Information provided.

##############################

-- ==== Sys2Proof/Proofs/SlotTableEvents.lean ====
section
/-! LAW. Loads of slot tables at their target, their coming into force and their answers (R46, R98, R317). -/
namespace Sys2Proof.Machine
open Sys2Proof.Claims

/-! ### Arrival at the target (R46) -/

/-- The machine in which load k, which is x, has its answer. -/
def loadAnswered (s : State) (k : Nat) (x : SlotLoad) (a : Nat) : State :=
  { s with slotLoads := s.slotLoads.set k { x with ans := some a } }

/-- The machine in which the image of load x waits at its unit of die d for cycle t. -/
def tableWaits (s : State) (d : Nat) (x : SlotLoad) (t : Nat) : State :=
  s.setDie d { s.die d with slotTabs := FMap.put (s.die d).slotTabs x.unit { (s.die d).slotTab x.unit with
    next := ((s.die d).slotTab x.unit).next ++ [(t, x.img)] } }

section
variable {s : State} {k d : Nat} {x : SlotLoad} (hx : s.slotLoads[k]? = some x) (ha : x.ans = none) (hd : localDie s x.die = some d)
include hx ha hd

/-- A load that has come to a die of the module: the refusals in their order, then the time. -/
theorem slotTableLoadArrive_eq : exec (.slotTableLoadArrive k) s =
    if ¬ unitExists d x.unit = true ∨ x.unit > 58 then .next (loadAnswered s k x 3)
    else if x.t % 256 ≠ 0 ∨ ¬ slotTableOk d x.unit x.img = true then .next (loadAnswered s k x 1)
    else .next (loadAnswered (tableWaits s d x (if decide (x.t ≤ s.gtc) = true then (s.gtc / 256 + 1) * 256 else x.t)) k x
      (if decide (x.t ≤ s.gtc) = true then 2 else 0)) := by
  have hn : ¬ x.ans.isSome = true := by simp [ha]
  show execSlotTableLoadArrive k s = _
  unfold execSlotTableLoadArrive
  simp only [hx, hd]
  rw [if_neg hn]
  rfl

theorem slotTableLoadArrive_absent (h : unitExists d x.unit = false ∨ 58 < x.unit) :
    exec (.slotTableLoadArrive k) s = .next (loadAnswered s k x 3) := by
  rw [slotTableLoadArrive_eq hx ha hd, if_pos (h.imp_left (by simp [·]))]

variable (hu : unitExists d x.unit = true) (h58 : x.unit ≤ 58)
include hu h58

theorem slotTableLoadArrive_bad (h : x.t % 256 ≠ 0 ∨ slotTableOk d x.unit x.img = false) :
    exec (.slotTableLoadArrive k) s = .next (loadAnswered s k x 1) := by
  have hg : ¬ (¬ unitExists d x.unit = true ∨ x.unit > 58) := by simp [hu, h58]
  rw [slotTableLoadArrive_eq hx ha hd, if_neg hg, if_pos (h.imp_right (by simp [·]))]

theorem slotTableLoadArrive_taken (ht : x.t % 256 = 0) (hok : slotTableOk d x.unit x.img = true) : exec (.slotTableLoadArrive k) s =
    .next (loadAnswered (tableWaits s d x (if decide (x.t ≤ s.gtc) = true then (s.gtc / 256 + 1) * 256 else x.t)) k x
      (if decide (x.t ≤ s.gtc) = true then 2 else 0)) := by
  have hg : ¬ (¬ unitExists d x.unit = true ∨ x.unit > 58) := by simp [hu, h58]
  have hg' : ¬ (x.t % 256 ≠ 0 ∨ ¬ slotTableOk d x.unit x.img = true) := by simp [ht, hok]
  rw [slotTableLoadArrive_eq hx ha hd, if_neg hg, if_neg hg']

theorem slotTableLoadArrive_late (ht : x.t % 256 = 0) (hok : slotTableOk d x.unit x.img = true) (hlt : x.t < s.gtc) :
    exec (.slotTableLoadArrive k) s = .next (loadAnswered (tableWaits s d x ((s.gtc / 256 + 1) * 256)) k x 2) := by
  have hl : decide (x.t ≤ s.gtc) = true := decide_eq_true hlt.le
  rw [slotTableLoadArrive_taken hx ha hd hu h58 ht hok, if_pos hl, if_pos hl]

theorem slotTableLoadArrive_early (ht : x.t % 256 = 0) (hok : slotTableOk d x.unit x.img = true) (hlt : s.gtc < x.t) :
    exec (.slotTableLoadArrive k) s = .next (loadAnswered (tableWaits s d x x.t) k x 0) := by
  have hl : ¬ decide (x.t ≤ s.gtc) = true := by simp [hlt]
  rw [slotTableLoadArrive_taken hx ha hd hu h58 ht hok, if_neg hl, if_neg hl]

end

/-! ### Coming into force, and the answer (R46, R98, R317) -/

theorem slotTableActivate_eq {s : State} {d u t : Nat} {img : FMap (BitVec 128)} (h : nextTab ((s.die d).slotTab u).next = some (t, img))
    (ht : t ≤ s.gtc) : exec (.slotTableActivate d u) s = .next (s.setDie d { s.die d with
      slotTabs := FMap.put (s.die d).slotTabs u { now := img, next := ((s.die d).slotTab u).next.erase (t, img) } }) := by
  show execSlotTableActivate d u s = _
  unfold execSlotTableActivate
  simp only [h]
  exact if_neg (Nat.not_lt.mpr ht)

theorem slotTableLoadAnswer_queue {s : State} {k a q num : Nat} {x : SlotLoad} (hx : s.slotLoads[k]? = some x) (ha : x.ans = some a)
    (hsrc : x.src = .inl (q, num)) : exec (.slotTableLoadAnswer k) s =
      .next (completePkt { s with slotLoads := s.slotLoads.eraseIdx k } q num (some (BitVec.ofNat 64 a))) := by
  show execSlotTableLoadAnswer k s = _
  simp only [execSlotTableLoadAnswer, hx, ha, hsrc]

theorem slotTableLoadAnswer_core {s : State} {k a i dst n : Nat} {x : SlotLoad} (hx : s.slotLoads[k]? = some x) (ha : x.ans = some a)
    (hsrc : x.src = .inr i) (hw : (s.core i).waits = [.slotld dst n]) : exec (.slotTableLoadAnswer k) s =
      .next (State.setCore { s with slotLoads := s.slotLoads.eraseIdx k } i { s.core i with
        waits := [], arch := ((s.core i).arch.setS dst (BitVec.ofNat 64 a)).setLatch 0 (BitVec.ofNat 512 a) }) := by
  have hcore : State.core { s with slotLoads := s.slotLoads.eraseIdx k } i = s.core i := rfl
  show execSlotTableLoadAnswer k s = _
  simp only [execSlotTableLoadAnswer, hx, ha, hsrc, hcore, hw, List.find?_cons_of_pos, List.erase_cons_head]

/-- Settles O5: the refusals at the target in their order, the earliest waiting table, and the two who may wait for an answer. -/
theorem slotTableEvents : Obligations.SlotTableEvents := by
  refine ⟨fun s k d x hx ha hd => ⟨slotTableLoadArrive_absent hx ha hd, fun hu h58 => ⟨slotTableLoadArrive_bad hx ha hd hu h58, fun ht hok =>
      ⟨slotTableLoadArrive_late hx ha hd hu h58 ht hok, slotTableLoadArrive_early hx ha hd hu h58 ht hok⟩⟩⟩,
    fun s d u t img => slotTableActivate_eq, fun s k a x hx ha => ⟨fun q num => slotTableLoadAnswer_queue hx ha,
      fun i dst n => slotTableLoadAnswer_core hx ha⟩⟩

end Sys2Proof.Machine
end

##############################

What you are asked to do. Once you have read the material above, write all of it out again exactly.

Answer section.
-- ==== Sys2Proof/Proofs/SlotTableEvents.lean ====
section
/-! LAW. Loads of slot tables at their target, their coming into force and their answers (R46, R98, R317). -/
namespace Sys2Proof.Machine
open Sys2Proof.Claims

/-! ### Arrival at the target (R46) -/

/-- The machine in which load k, which is x, has its answer. -/
def loadAnswered (s : State) (k : Nat) (x : SlotLoad) (a : Nat) : State :=
  { s with slotLoads := s.slotLoads.set k { x with ans := some a } }

/-- The machine in which the image of load x waits at its unit of die d for cycle t. -/
def tableWaits (s : State) (d : Nat) (x : SlotLoad) (t : Nat) : State :=
  s.setDie d { s.die d with slotTabs := FMap.put (s.die d).slotTabs x.unit { (s.die d).slotTab x.unit with
    next := ((s.die d).slotTab x.unit).next ++ [(t, x.img)] } }

section
variable {s : State} {k d : Nat} {x : SlotLoad} (hx : s.slotLoads[k]? = some x) (ha : x.ans = none) (hd : localDie s x.die = some d)
include hx ha hd

/-- A load that has come to a die of the module: the refusals in their order, then the time. -/
theorem slotTableLoadArrive_eq : exec (.slotTableLoadArrive k) s =
    if ¬ unitExists d x.unit = true ∨ x.unit > 58 then .next (loadAnswered s k x 3)
    else if x.t % 256 ≠ 0 ∨ ¬ slotTableOk d x.unit x.img = true then .next (loadAnswered s k x 1)
    else .next (loadAnswered (tableWaits s d x (if decide (x.t ≤ s.gtc) = true then (s.gtc / 256 + 1) * 256 else x.t)) k x
      (if decide (x.t ≤ s.gtc) = true then 2 else 0)) := by
  have hn : ¬ x.ans.isSome = true := by simp [ha]
  show execSlotTableLoadArrive k s = _
  unfold execSlotTableLoadArrive
  simp only [hx, hd]
  rw [if_neg hn]
  rfl

theorem slotTableLoadArrive_absent (h : unitExists d x.unit = false ∨ 58 < x.unit) :
    exec (.slotTableLoadArrive k) s = .next (loadAnswered s k x 3) := by
  rw [slotTableLoadArrive_eq hx ha hd, if_pos (h.imp_left (by simp [·]))]

variable (hu : unitExists d x.unit = true) (h58 : x.unit ≤ 58)
include hu h58

theorem slotTableLoadArrive_bad (h : x.t % 256 ≠ 0 ∨ slotTableOk d x.unit x.img = false) :
    exec (.slotTableLoadArrive k) s = .next (loadAnswered s k x 1) := by
  have hg : ¬ (¬ unitExists d x.unit = true ∨ x.unit > 58) := by simp [hu, h58]
  rw [slotTableLoadArrive_eq hx ha hd, if_neg hg, if_pos (h.imp_right (by simp [·]))]

theorem slotTableLoadArrive_taken (ht : x.t % 256 = 0) (hok : slotTableOk d x.unit x.img = true) : exec (.slotTableLoadArrive k) s =
    .next (loadAnswered (tableWaits s d x (if decide (x.t ≤ s.gtc) = true then (s.gtc / 256 + 1) * 256 else x.t)) k x
      (if decide (x.t ≤ s.gtc) = true then 2 else 0)) := by
  have hg : ¬ (¬ unitExists d x.unit = true ∨ x.unit > 58) := by simp [hu, h58]
  have hg' : ¬ (x.t % 256 ≠ 0 ∨ ¬ slotTableOk d x.unit x.img = true) := by simp [ht, hok]
  rw [slotTableLoadArrive_eq hx ha hd, if_neg hg, if_neg hg']

theorem slotTableLoadArrive_late (ht : x.t % 256 = 0) (hok : slotTableOk d x.unit x.img = true) (hlt : x.t < s.gtc) :
    exec (.slotTableLoadArrive k) s = .next (loadAnswered (tableWaits s d x ((s.gtc / 256 + 1) * 256)) k x 2) := by
  have hl : decide (x.t ≤ s.gtc) = true := decide_eq_true hlt.le
  rw [slotTableLoadArrive_taken hx ha hd hu h58 ht hok, if_pos hl, if_pos hl]

theorem slotTableLoadArrive_early (ht : x.t % 256 = 0) (hok : slotTableOk d x.unit x.img = true) (hlt : s.gtc < x.t) :
    exec (.slotTableLoadArrive k) s = .next (loadAnswered (tableWaits s d x x.t) k x 0) := by
  have hl : ¬ decide (x.t ≤ s.gtc) = true := by simp [hlt]
  rw [slotTableLoadArrive_taken hx ha hd hu h58 ht hok, if_neg hl, if_neg hl]

end

/-! ### Coming into force, and the answer (R46, R98, R317) -/

theorem slotTableActivate_eq {s : State} {d u t : Nat} {img : FMap (BitVec 128)} (h : nextTab ((s.die d).slotTab u).next = some (t, img))
    (ht : t ≤ s.gtc) : exec (.slotTableActivate d u) s = .next (s.setDie d { s.die d with
      slotTabs := FMap.put (s.die d).slotTabs u { now := img, next := ((s.die d).slotTab u).next.erase (t, img) } }) := by
  show execSlotTableActivate d u s = _
  unfold execSlotTableActivate
  simp only [h]
  exact if_neg (Nat.not_lt.mpr ht)

theorem slotTableLoadAnswer_queue {s : State} {k a q num : Nat} {x : SlotLoad} (hx : s.slotLoads[k]? = some x) (ha : x.ans = some a)
    (hsrc : x.src = .inl (q, num)) : exec (.slotTableLoadAnswer k) s =
      .next (completePkt { s with slotLoads := s.slotLoads.eraseIdx k } q num (some (BitVec.ofNat 64 a))) := by
  show execSlotTableLoadAnswer k s = _
  simp only [execSlotTableLoadAnswer, hx, ha, hsrc]

theorem slotTableLoadAnswer_core {s : State} {k a i dst n : Nat} {x : SlotLoad} (hx : s.slotLoads[k]? = some x) (ha : x.ans = some a)
    (hsrc : x.src = .inr i) (hw : (s.core i).waits = [.slotld dst n]) : exec (.slotTableLoadAnswer k) s =
      .next (State.setCore { s with slotLoads := s.slotLoads.eraseIdx k } i { s.core i with
        waits := [], arch := ((s.core i).arch.setS dst (BitVec.ofNat 64 a)).setLatch 0 (BitVec.ofNat 512 a) }) := by
  have hcore : State.core { s with slotLoads := s.slotLoads.eraseIdx k } i = s.core i := rfl
  show execSlotTableLoadAnswer k s = _
  simp only [execSlotTableLoadAnswer, hx, ha, hsrc, hcore, hw, List.find?_cons_of_pos, List.erase_cons_head]

/-- Settles O5: the refusals at the target in their order, the earliest waiting table, and the two who may wait for an answer. -/
theorem slotTableEvents : Obligations.SlotTableEvents := by
  refine ⟨fun s k d x hx ha hd => ⟨slotTableLoadArrive_absent hx ha hd, fun hu h58 => ⟨slotTableLoadArrive_bad hx ha hd hu h58, fun ht hok =>
      ⟨slotTableLoadArrive_late hx ha hd hu h58 ht hok, slotTableLoadArrive_early hx ha hd hu h58 ht hok⟩⟩⟩,
    fun s d u t img => slotTableActivate_eq, fun s k a x hx ha => ⟨fun q num => slotTableLoadAnswer_queue hx ha,
      fun i dst n => slotTableLoadAnswer_core hx ha⟩⟩

end Sys2Proof.Machine
end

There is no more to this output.